Circulating Breast Cancer Cells Can Switch HER2 Gene On-Off to Evade Treatment

Circulating Breast Cancer Cells Can Switch HER2 Gene On-Off to Evade Treatment

In women with metastatic breast cancer who have gone through several rounds of treatment, circulating tumor cells can switch on and off a gene called HER2, allowing them to better evade the effects of treatment.

The study, “HER2 expression identifies dynamic functional states within circulating breast cancer cells,” published in the journal Nature, paves the way for new treatment strategies for women with this type of advanced breast cancer.

Cancer cells continuously change in response to their environment. The flexibility by which they turn on or off genes contributes to the resistance to drug treatment many cancers develop, and studies of these genetic changes are crucial for the development of better treatments.

Researchers from the Massachusetts General Hospital Cancer Center were studying genetic changes in 13 women with advanced brain cancer when they stumbled on this surprising finding. All the women had breast tumors that expressed the ER (estrogen receptor) gene, but not the HER2 gene. The two genes are known to drive cancer progression of breast tumors.

To study genetic changes, researchers isolated circulating tumor cells found in the bloodstream. To their surprise, they found cells that had the HER2 gene switched on. In other cells, the gene remained off, just as it was in the main tumor.

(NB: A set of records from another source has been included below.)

/-- A walk keeps every table rising. -/
theorem putLevel1_rising {top : Level4Table} (h : TablesRising top) (a : Addr) {t1 : Level1Table} (h1 : t1.Rising) :
    TablesRising (putLevel1 top a t1) := by
  have h3 : Rising3 (top.child (index4 a)) := Table.child_rising empty_rising3 h.2 _
  have h2 : Rising2 ((top.child (index4 a)).child (index3 a)) := Table.child_rising empty_rising2 h3.2 _
  have hset : ∀ {α : Type} {P : Table α → Prop} {t : Table (Table α)} (i : BitVec 9) {v : Table α},
      (∀ e ∈ t.slots, P e.2) → P v → ∀ e ∈ (t.set i v).slots, P e.2 := by
    intro α P t i v ht hv e he
    rcases mem_setSlot he with rfl | he
    · exact hv
    · exact ht e he
  refine ⟨setSlot_rising h.1 _ _, ?_⟩
  refine hset (P := Rising3) _ h.2 ⟨setSlot_rising h3.1 _ _, ?_⟩
  refine hset (P := Rising2) _ h3.2 ⟨setSlot_rising h2.1 _ _, ?_⟩
  exact hset (P := Table.Rising) _ h2.2 h1

theorem level1For_rising {top : Level4Table} (h : TablesRising top) (a : Addr) : (level1For top a).Rising := by
  have h3 : Rising3 (top.child (index4 a)) := Table.child_rising empty_rising3 h.2 _
  have h2 : Rising2 ((top.child (index4 a)).child (index3 a)) := Table.child_rising empty_rising2 h3.2 _
  exact Table.child_rising (P := Table.Rising) empty_rising h2.2 _

/-- The pages after a walk: `xs` more than before, if the level-1 table has `xs` more. -/
theorem pagesOf_putLevel1 {top : Level4Table} (h : TablesRising top) (a : Addr) {t1 : Level1Table}
    {xs : List MemoryPage}
    (hp : (t1.slots.map (·.2)).Perm (xs ++ (level1For top a).slots.map (·.2))) :
    (pagesOf (putLevel1 top a t1)).Perm (xs ++ pagesOf top) := by
  have h3 : Rising3 (top.child (index4 a)) := Table.child_rising empty_rising3 h.2 _
  have h2 : Rising2 ((top.child (index4 a)).child (index3 a)) := Table.child_rising empty_rising2 h3.2 _
  have p2 := pages_setSlot (f := fun t : Level1Table => t.slots.map (·.2)) rfl h2.1 (index2 a) hp
  have p3 := pages_setSlot (f := fun t : Level2Table => t.slots.flatMap fun e => e.2.slots.map (·.2)) rfl h3.1
    (index3 a) p2
  exact pages_setSlot
    (f := fun t : Level3Table => t.slots.flatMap fun e => e.2.slots.flatMap fun e' => e'.2.slots.map (·.2)) rfl h.1
    (index4 a) p3

theorem map_setSlot_of_none {t : List (BitVec 9 × MemoryPage)} {i : BitVec 9} (h : getSlot t i = none)
    (p : MemoryPage) : ((setSlot t i p).map (·.2)).Perm (p :: t.map (·.2)) := by
  induction t with
  | nil => simp [setSlot]
  | cons d t ih =>
    obtain ⟨k, w⟩ := d
    simp only [getSlot] at h
    split at h
    · simp at h
    · rename_i hne
      simp only [setSlot, if_neg hne]
      split
      · simp
      · simp only [List.map_cons]
        exact (List.Perm.cons _ (ih h)).trans (List.Perm.swap _ _ _)

/-- Different pages have different indices: one index, one place in the tables (20_memory.md R72). -/
theorem samePage_of_index_eq {m : Memory} (h : m.wf) {a b : Addr} {p q : MemoryPage}
    (ha : lookupPage m.top a = some p) (hb : lookupPage m.top b = some q) (he : p.index = q.index) : samePage a b := by
  have hn : ((pagesOf m.top).map (·.index)).Nodup := h.2.2.2.2.1
  simp only [pagesOf, List.map_flatMap, List.map_map] at hn
  simp only [lookupPage] at ha hb
  split at ha
  · simp at ha
  rename_i t3 g4
  split at ha
  · simp at ha
  rename_i t2 g3
  split at ha
  · simp at ha
  rename_i t1 g2
  split at hb
  · simp at hb
  rename_i u3 k4
  split at hb
  · simp at hb
  rename_i u2 k3
  split at hb
  · simp at hb
  rename_i u1 k2
  let f1 : MemoryPage → List Nat := fun r => [r.index]
  let f2 : Level1Table → List Nat := fun t => t.slots.flatMap fun e => f1 e.2
  let f3 : Level2Table → List Nat := fun t => t.slots.flatMap fun e => f2 e.2
  let f4 : Level3Table → List Nat := fun t => t.slots.flatMap fun e => f3 e.2
  have e2 : ∀ t : Level1Table, t.slots.map ((fun r : MemoryPage => r.index) ∘ fun e => e.2) = f2 t := by
    intro t; simp only [f2, f1, List.map_eq_flatMap]; rfl
  simp only [e2] at hn
  have hn4 : (m.top.slots.flatMap fun e => f4 e.2).Nodup := hn
  have ma1 : p.index ∈ f2 t1 := List.mem_flatMap.mpr ⟨_, mem_of_getSlot ha, by simp [f1]⟩
  have ma2 : p.index ∈ f3 t2 := List.mem_flatMap.mpr ⟨_, mem_of_getSlot g2, ma1⟩
  have ma3 : p.index ∈ f4 t3 := List.mem_flatMap.mpr ⟨_, mem_of_getSlot g3, ma2⟩
  have mb1 : p.index ∈ f2 u1 := List.mem_flatMap.mpr ⟨_, mem_of_getSlot hb, by simp [f1, he]⟩
  have mb2 : p.index ∈ f3 u2 := List.mem_flatMap.mpr ⟨_, mem_of_getSlot k2, mb1⟩
  have mb3 : p.index ∈ f4 u3 := List.mem_flatMap.mpr ⟨_, mem_of_getSlot k3, mb2⟩
  have i4 := slot_eq_of_nodup f4 hn4 g4 k4 ma3 mb3
  rw [i4] at g4
  obtain rfl : t3 = u3 := by rw [k4] at g4; simpa using g4.symm
  have hn3 : (t3.slots.flatMap fun e => f3 e.2).Nodup := (List.nodup_flatMap.mp hn4).1 _ (mem_of_getSlot g4)
  have i3 := slot_eq_of_nodup f3 hn3 g3 k3 ma2 mb2
  rw [i3] at g3
  obtain rfl : t2 = u2 := by rw [k3] at g3; simpa using g3.symm
  have hn2 : (t2.slots.flatMap fun e => f2 e.2).Nodup := (List.nodup_flatMap.mp hn3).1 _ (mem_of_getSlot g3)
  have i2 := slot_eq_of_nodup f2 hn2 g2 k2 ma1 mb1
  rw [i2] at g2
  obtain rfl : t1 = u1 := by rw [k2] at g2; simpa using g2.symm
  have hn1 : (t1.slots.flatMap fun e => f1 e.2).Nodup := (List.nodup_flatMap.mp hn2).1 _ (mem_of_getSlot g2)
  have i1 := slot_eq_of_nodup f1 hn1 ha hb (x := p.index) (by simp [f1]) (by simp [f1, he])
  exact ⟨i4, i3, i2, i1⟩

/-- A page the tables hold is among the pages, so its index is below `pageCount`. -/
theorem index_lt_of_lookupPage {m : Memory} (h : m.wf) {a : Addr} {p : MemoryPage} (ha : lookupPage m.top a = some p) :
    p.index < m.pageCount := by
  apply h.2.2.2.2.2
  simp only [lookupPage] at ha
  split at ha
  · simp at ha
  rename_i t3 g4
  split at ha
  · simp at ha
  rename_i t2 g3
  split at ha
  · simp at ha
  rename_i t1 g2
  exact List.mem_flatMap.mpr ⟨_, mem_of_getSlot g4, List.mem_flatMap.mpr ⟨_, mem_of_getSlot g3,
    List.mem_flatMap.mpr ⟨_, mem_of_getSlot g2, List.mem_map.mpr ⟨_, mem_of_getSlot ha, rfl⟩⟩⟩⟩

/-! ## Translate -/

/-- Everything `Translate(a)` can do (20_memory.md R68, R71): the page was there and nothing changes; or it is created,
with the next index; or the cap is reached, and only tables may have been created. -/
theorem translate_cases (maxPages : Option Nat) (m : Memory) (a : Addr) :
    (∃ p, lookupPage m.top a = some p ∧ translate maxPages m a = (some p, m)) ∨
    (lookupPage m.top a = none ∧ capReached maxPages m.pageCount = false ∧
      translate maxPages m a =
        (some ⟨m.pageCount⟩,
          { m with top := putLevel1 m.top a ((level1For m.top a).set (index1 a) ⟨m.pageCount⟩),
                   pageCount := m.pageCount + 1 })) ∨
    (lookupPage m.top a = none ∧ capReached maxPages m.pageCount = true ∧
      translate maxPages m a = (none, { m with top := putLevel1 m.top a (level1For m.top a) })) := by
  unfold translate
  cases hl : lookupPage m.top a with
  | some p => exact .inl ⟨p, rfl, rfl⟩
  | none =>
    cases hc : capReached maxPages m.pageCount with
    | false => exact .inr (.inl ⟨rfl, rfl, by simp⟩)
    | true => exact .inr (.inr ⟨rfl, rfl, by simp⟩)

/-- `Translate` keeps the form of Memory. -/
theorem translate_wf {maxPages : Option Nat} {m m' : Memory} {a : Addr} {r : Option MemoryPage} (h : m.wf)
    (ht : translate maxPages m a = (r, m')) : m'.wf := by
  obtain ⟨hb, hlt, htr, hlen, hnd, hix⟩ := h
  rcases translate_cases maxPages m a with ⟨p, -, e⟩ | ⟨hl, -, e⟩ | ⟨hl, -, e⟩ <;> rw [e] at ht <;>
    simp only [Prod.mk.injEq] at ht <;> obtain ⟨-, rfl⟩ := ht
  · exact ⟨hb, hlt, htr, hlen, hnd, hix⟩
  · have hnone : getSlot (level1For m.top a).slots (index1 a) = none := by rw [lookupPage_eq] at hl; exact hl
    have hperm := pagesOf_putLevel1 htr a (xs := [⟨m.pageCount⟩])
      (t1 := (level1For m.top a).set (index1 a) ⟨m.pageCount⟩) (map_setSlot_of_none hnone ⟨m.pageCount⟩)
    refine ⟨hb, ?_, putLevel1_rising htr a (setSlot_rising (level1For_rising htr a) _ _), ?_, ?_, ?_⟩
    · intro c hc; have := hlt c hc; simp only [Nat.add_mul]; omega
    · rw [hperm.length_eq]; simp [hlen]
    · rw [(hperm.map _).nodup_iff]
      simp only [List.singleton_append, List.map_cons, List.nodup_cons, hnd, and_true]
      intro hm
      obtain ⟨q, hq, hqi⟩ := List.mem_map.mp hm
      have := hix q hq
      omega
    · intro q hq
      rcases List.mem_append.mp (hperm.mem_iff.mp hq) with hq | hq
      · simp only [List.mem_singleton] at hq; subst hq; simp
      · have := hix q hq; simp only; omega
  · have hperm := pagesOf_putLevel1 htr a (xs := []) (t1 := level1For m.top a) (by simp)
    refine ⟨hb, hlt, putLevel1_rising htr a (level1For_rising htr a), ?_, ?_, ?_⟩
    · rw [hperm.length_eq]; simp [hlen]
    · rw [(hperm.map _).nodup_iff]; exact hnd
    · intro q hq; exact hix q (hperm.mem_iff.mp hq)

/-- `Translate` changes no byte. -/
theorem translate_peek {maxPages : Option Nat} {m m' : Memory} {a : Addr} {r : Option MemoryPage} (h : m.wf)
    (ht : translate maxPages m a = (r, m')) (b : Addr) : m'.peek b = m.peek b := by
  rcases translate_cases maxPages m a with ⟨p, -, e⟩ | ⟨hl, -, e⟩ | ⟨hl, -, e⟩ <;> rw [e] at ht <;>
    simp only [Prod.mk.injEq] at ht <;> obtain ⟨-, rfl⟩ := ht
  · rfl
  · simp only [Memory.peek, lookupPage_putLevel1_set]
    by_cases hs : samePage b a
    · have hlb : lookupPage m.top b = none := by
        rw [← hl, lookupPage_eq, lookupPage_eq]; simp only [level1For, hs]
      rw [if_pos hs, hlb]
      apply readCell_unlisted
      intro c hc
      have := h.2.1 c hc
      simp only [physicalAddress]; omega
    · rw [if_neg hs]
  · simp only [Memory.peek, lookupPage_putLevel1_same]

/-- The pages after `Translate(a)`: every page there was is still there, under the same addresses (20_memory.md R72). -/
theorem translate_lookup {maxPages : Option Nat} {m m' : Memory} {a : Addr} {r : Option MemoryPage}
    (ht : translate maxPages m a = (r, m')) (b : Addr) :
    lookupPage m'.top b = if samePage b a ∧ lookupPage m.top a = none then r else lookupPage m.top b := by
  rcases translate_cases maxPages m a with ⟨p, hl, e⟩ | ⟨hl, -, e⟩ | ⟨hl, -, e⟩ <;> rw [e] at ht <;>
    simp only [Prod.mk.injEq] at ht <;> obtain ⟨rfl, rfl⟩ := ht
  · simp [hl]
  · simp [lookupPage_putLevel1_set, hl]
  · rw [lookupPage_putLevel1_same]
    split
    · rename_i hs
      rw [← hl, lookupPage_eq, lookupPage_eq]; simp only [level1For, hs.1]
    · rfl

theorem translate_some_lookup {maxPages : Option Nat} {m m' : Memory} {a : Addr} {p : MemoryPage}
    (ht : translate maxPages m a = (some p, m')) : lookupPage m'.top a = some p := by
  rcases translate_cases maxPages m a with ⟨q, hl, e⟩ | ⟨hl, -, e⟩ | ⟨hl, -, e⟩ <;> rw [e] at ht <;>
    simp only [Prod.mk.injEq, Option.some.injEq] at ht <;> obtain ⟨h1, rfl⟩ := ht
  · rw [hl, h1]
  · rw [lookupPage_putLevel1_set, if_pos (samePage_refl a), h1]
  · simp at h1

theorem translate_bytes {maxPages : Option Nat} {m m' : Memory} {a : Addr} {r : Option MemoryPage}
    (ht : translate maxPages m a = (r, m')) : m'.bytes = m.bytes := by
  rcases translate_cases maxPages m a with ⟨p, -, e⟩ | ⟨-, -, e⟩ | ⟨-, -, e⟩ <;> rw [e] at ht <;>
    simp only [Prod.mk.injEq] at ht <;> obtain ⟨-, rfl⟩ := ht <;> rfl

/-- `Translate` answers no page exactly when the page is missing and the cap is reached (20_memory.md R71). -/
theorem translate_none_iff (maxPages : Option Nat) (m : Memory) (a : Addr) :
    (translate maxPages m a).1 = none ↔ lookupPage m.top a = none ∧ capReached maxPages m.pageCount = true := by
  rcases translate_cases maxPages m a with ⟨p, hl, e⟩ | ⟨hl, hc, e⟩ | ⟨hl, hc, e⟩ <;> rw [e] <;> simp [hl] <;>
    simp_all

After analyzing the cells further, the research team, led by Dr. Daniel Haber, discovered that the cells could convert from a state where the HER2 gene was switched on and then off again, all while the ER gene was constantly on.

The team discovered something even more crucial. The two types of cells depended on different stimuli to grow, and so were sensitive to different types of cancer drugs. Also, they switched in response to different types of environments. For example, oxidative stress or cytotoxic chemotherapy triggered the switch back to the cells with no HER2 expression.

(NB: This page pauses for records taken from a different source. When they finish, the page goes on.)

-- ==== Sys2Proof/Laws/PerInstr.lean ====
section
/-! SUPPORT. Statements made for every instruction, one lemma per constructor of Instr. -/

/-- The word of an instruction carries its opcode's number in bits 63:56, the field that alone selects the instruction, and
no two opcodes share a number (spec 30_encoding.md R121, R127). -/
def Sys2Proof.Laws.EncodedOpcode.Statement (i : Sys2Proof.Instr) : Prop :=
  (Sys2Proof.encode i).extractLsb' 56 8 = Sys2Proof.numberOfOpcode i.opcode ∧
    Sys2Proof.opcodeOfNumber ((Sys2Proof.encode i).extractLsb' 56 8) = some i.opcode

theorem Sys2Proof.encodedOpcode_of_operands {i : Sys2Proof.Instr}
    (h : ∀ op, (i.operands op).op = op) : Sys2Proof.Laws.EncodedOpcode.Statement i := by
  have h1 : (Sys2Proof.encode i).extractLsb' 56 8 = Sys2Proof.numberOfOpcode i.opcode :=
    (congrArg Sys2Proof.Fields.op (Sys2Proof.fieldsOfWord_wordOfFields _)).trans (h _)
  exact ⟨h1, by rw [h1]; exact Sys2Proof.opcodeOfNumber_numberOfOpcode i.opcode⟩

theorem Sys2Proof.Laws.EncodedOpcode.add (rd rs1 rs2 : Sys2Proof.RegField) :
    Sys2Proof.Laws.EncodedOpcode.Statement (.add rd rs1 rs2) := Sys2Proof.encodedOpcode_of_operands fun _ => rfl

theorem Sys2Proof.Laws.EncodedOpcode.sub (rd rs1 rs2 : Sys2Proof.RegField) :
    Sys2Proof.Laws.EncodedOpcode.Statement (.sub rd rs1 rs2) := Sys2Proof.encodedOpcode_of_operands fun _ => rfl

theorem Sys2Proof.Laws.EncodedOpcode.mul (rd rs1 rs2 : Sys2Proof.RegField) :
    Sys2Proof.Laws.EncodedOpcode.Statement (.mul rd rs1 rs2) := Sys2Proof.encodedOpcode_of_operands fun _ => rfl

theorem Sys2Proof.Laws.EncodedOpcode.div (rd rs1 rs2 : Sys2Proof.RegField) (unused : Sys2Proof.Payload) :
    Sys2Proof.Laws.EncodedOpcode.Statement (.div rd rs1 rs2 unused) := Sys2Proof.encodedOpcode_of_operands fun _ => rfl

theorem Sys2Proof.Laws.EncodedOpcode.and (rd rs1 rs2 : Sys2Proof.RegField) :
    Sys2Proof.Laws.EncodedOpcode.Statement (.and rd rs1 rs2) := Sys2Proof.encodedOpcode_of_operands fun _ => rfl

theorem Sys2Proof.Laws.EncodedOpcode.or (rd rs1 rs2 : Sys2Proof.RegField) :
    Sys2Proof.Laws.EncodedOpcode.Statement (.or rd rs1 rs2) := Sys2Proof.encodedOpcode_of_operands fun _ => rfl

theorem Sys2Proof.Laws.EncodedOpcode.xor (rd rs1 rs2 : Sys2Proof.RegField) :
    Sys2Proof.Laws.EncodedOpcode.Statement (.xor rd rs1 rs2) := Sys2Proof.encodedOpcode_of_operands fun _ => rfl

theorem Sys2Proof.Laws.EncodedOpcode.not (rd rs1 : Sys2Proof.RegField) :
    Sys2Proof.Laws.EncodedOpcode.Statement (.not rd rs1) := Sys2Proof.encodedOpcode_of_operands fun _ => rfl

theorem Sys2Proof.Laws.EncodedOpcode.movi (rd : Sys2Proof.RegField) (imm : Sys2Proof.Payload) :
    Sys2Proof.Laws.EncodedOpcode.Statement (.movi rd imm) := Sys2Proof.encodedOpcode_of_operands fun _ => rfl

theorem Sys2Proof.Laws.EncodedOpcode.movr (rd rs1 : Sys2Proof.RegField) :
    Sys2Proof.Laws.EncodedOpcode.Statement (.movr rd rs1) := Sys2Proof.encodedOpcode_of_operands fun _ => rfl

theorem Sys2Proof.Laws.EncodedOpcode.movl (rd : Sys2Proof.RegField) (addr : Sys2Proof.Payload) :
    Sys2Proof.Laws.EncodedOpcode.Statement (.movl rd addr) := Sys2Proof.encodedOpcode_of_operands fun _ => rfl

theorem Sys2Proof.Laws.EncodedOpcode.movli (rd : Sys2Proof.RegField) (addr : Sys2Proof.Payload) :
    Sys2Proof.Laws.EncodedOpcode.Statement (.movli rd addr) := Sys2Proof.encodedOpcode_of_operands fun _ => rfl

theorem Sys2Proof.Laws.EncodedOpcode.movs (rs1 : Sys2Proof.RegField) (addr : Sys2Proof.Payload) :
    Sys2Proof.Laws.EncodedOpcode.Statement (.movs rs1 addr) := Sys2Proof.encodedOpcode_of_operands fun _ => rfl

theorem Sys2Proof.Laws.EncodedOpcode.movsi (rs1 : Sys2Proof.RegField) (addr : Sys2Proof.Payload) :
    Sys2Proof.Laws.EncodedOpcode.Statement (.movsi rs1 addr) := Sys2Proof.encodedOpcode_of_operands fun _ => rfl

theorem Sys2Proof.Laws.EncodedOpcode.jmp (addr : Sys2Proof.Payload) :
    Sys2Proof.Laws.EncodedOpcode.Statement (.jmp addr) := Sys2Proof.encodedOpcode_of_operands fun _ => rfl

theorem Sys2Proof.Laws.EncodedOpcode.jmpi (addr : Sys2Proof.Payload) :
    Sys2Proof.Laws.EncodedOpcode.Statement (.jmpi addr) := Sys2Proof.encodedOpcode_of_operands fun _ => rfl

theorem Sys2Proof.Laws.EncodedOpcode.je (addr : Sys2Proof.Payload) :
    Sys2Proof.Laws.EncodedOpcode.Statement (.je addr) := Sys2Proof.encodedOpcode_of_operands fun _ => rfl

theorem Sys2Proof.Laws.EncodedOpcode.jei (addr : Sys2Proof.Payload) :
    Sys2Proof.Laws.EncodedOpcode.Statement (.jei addr) := Sys2Proof.encodedOpcode_of_operands fun _ => rfl

theorem Sys2Proof.Laws.EncodedOpcode.jne (addr : Sys2Proof.Payload) :
    Sys2Proof.Laws.EncodedOpcode.Statement (.jne addr) := Sys2Proof.encodedOpcode_of_operands fun _ => rfl

theorem Sys2Proof.Laws.EncodedOpcode.jnei (addr : Sys2Proof.Payload) :
    Sys2Proof.Laws.EncodedOpcode.Statement (.jnei addr) := Sys2Proof.encodedOpcode_of_operands fun _ => rfl

theorem Sys2Proof.Laws.EncodedOpcode.jge (addr : Sys2Proof.Payload) :
    Sys2Proof.Laws.EncodedOpcode.Statement (.jge addr) := Sys2Proof.encodedOpcode_of_operands fun _ => rfl

theorem Sys2Proof.Laws.EncodedOpcode.jgei (addr : Sys2Proof.Payload) :
    Sys2Proof.Laws.EncodedOpcode.Statement (.jgei addr) := Sys2Proof.encodedOpcode_of_operands fun _ => rfl

theorem Sys2Proof.Laws.EncodedOpcode.jl (addr : Sys2Proof.Payload) :
    Sys2Proof.Laws.EncodedOpcode.Statement (.jl addr) := Sys2Proof.encodedOpcode_of_operands fun _ => rfl

theorem Sys2Proof.Laws.EncodedOpcode.jli (addr : Sys2Proof.Payload) :
    Sys2Proof.Laws.EncodedOpcode.Statement (.jli addr) := Sys2Proof.encodedOpcode_of_operands fun _ => rfl

theorem Sys2Proof.Laws.EncodedOpcode.cmp (rs1 rs2 : Sys2Proof.RegField) :
    Sys2Proof.Laws.EncodedOpcode.Statement (.cmp rs1 rs2) := Sys2Proof.encodedOpcode_of_operands fun _ => rfl

theorem Sys2Proof.Laws.EncodedOpcode.readKeyboard (rd : Sys2Proof.RegField) :
    Sys2Proof.Laws.EncodedOpcode.Statement (.readKeyboard rd) := Sys2Proof.encodedOpcode_of_operands fun _ => rfl

theorem Sys2Proof.Laws.EncodedOpcode.writeScreen (rs1 : Sys2Proof.RegField) :
    Sys2Proof.Laws.EncodedOpcode.Statement (.writeScreen rs1) := Sys2Proof.encodedOpcode_of_operands fun _ => rfl

theorem Sys2Proof.Laws.EncodedOpcode.halt :
    Sys2Proof.Laws.EncodedOpcode.Statement .halt := Sys2Proof.encodedOpcode_of_operands fun _ => rfl
end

Researchers figured that stopping both cell types from growing simultaneously was needed to prevent cells from converting to start a new tumor.

To test the theory, they treated the lab-grown cells as well as more advanced breast cancer models with the chemotherapy drug Taxol (paclitaxel) and a treatment more effective against the HER2 negative cells. This prevented tumor growth in the cancer models.

“Although more research is needed to uncover why HER2 has this dynamic on-and-off expression, these insights from our research are a positive development for a new treatment approach,” Haber said in a news release.